Indeed, my friends, it is that time. It’s the time of year when the days get longer, the air gets hotter, the crickets chirp, the fireflies glisten and for some reason, everyone forgets they didn’t grow up on a farm in Georgia.

Country music: the genre almost synonymous with the changing season and warming weather. During the summer, it seems some peach- and pecan-flavored dopamine rushes up to intoxicate even the most musically sane brain. No longer a part of a niche culture, it seems country music has become so prevalent that city dwellers and suburbanites alike are donning denim and plaid and heading out to country music festivals across the nation.

It’s tempting to throw on something mindless and romantic when cruising down an open highway devoid of school-related stress. I, too, have been a victim of this musical temptation. The problem, however, is that no matter how thick the festival fog, I still feel a twinge of discomfort every time I hear the twang of a country song.

I’ve come to realize one thing: No matter the season, country music is inherently terrible.

Jason Aldean, whose single “The Only Way I Know” is about hard work and southern work ethic, spent much of his youth working on his musical abilities. While Aldean is from Georgia, he spent his days picking at a guitar, not tilling the fields as his song suggests. Eric Church, who is featured in the song, similarly passed his hours in school by playing gigs at a local bar before earning a degree in marketing, and then moved to Nashville to pursue a music career. Even country giant Tim McGraw went to college on a baseball scholarship before dropping out and pursuing music.

Undoubtedly, these artists lived small-town lives with Southern morals, but just like any other genre, their claims are exaggerated. There’s a time and place for country music, but it has little to offer beyond the background to a bonfire bash — something all summer soldiers seem to forget.

THREE FATAL FLAWS

1. The subject matter

Perhaps a bit of applause is in order for a genre that has successfully idealized beer, but that’s as far as the praise goes. Songs are almost identical. We get it, country music: Some guy has a truck; he put alcohol in that truck, drove that truck through dirt to get to some safe haven/party/girl, and there was probably a creek around somewhere. Maybe he listened to George Strait or Bruce Springsteen on the radio. He did something patriotic. Beer was involved. He hit on a girl. They had sex in the grass/truck/river because beds don’t exist in country music. Someone brought out moonshine. Did I mention beer? There was beer.

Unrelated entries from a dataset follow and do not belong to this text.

-- ==== Sys2Proof/Word.lean ====
section
/-!
DEFINITION. The widths of 00_scope.md R8: a wire field is one byte, a register value 8 or 16 bits, the
sync-read timestamp 32 bits. Every value is unsigned (R9).
-/

namespace Sys2Proof

/-- One byte, 0 to 255: every wire field (R8). -/
abbrev Byte := BitVec 8

/-- A 16-bit register value or position (R8, R52). -/
abbrev Half := BitVec 16

/-- The sync-read timestamp (R8, R53). -/
abbrev Stamp := BitVec 32

end Sys2Proof
end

And that’s all there was. 

2. The “creep” factor

To say country music is the only genre that involves uncomfortable advances toward women is grossly inaccurate. There is, however, something unsavory about adding these kinds of lyrics to the already established Pygmalion-like obsession with trucks and any type of fermented liquid. In Blake Shelton’s “Boys ’Round Here,” he croons: “Hey now girl, hop inside/ Me and you gonna take a little ride to the river.” Shelton explains later in the song just exactly what he and his newly-acquainted female friend do at the river. Outside the context of this song, however, his advance would result in confusion at best and police intervention at worst.

3. The front

Most professional musicians work on maintaining a certain image. Unlike other genres, country attempts to establish a very believable “good ol’ boy” aura. The artists sing of homemade liquor, beat-up old possessions and hard work. Above all, they attempt to establish southern roots. While other genres make outlandish claims, country music’s are overly simple.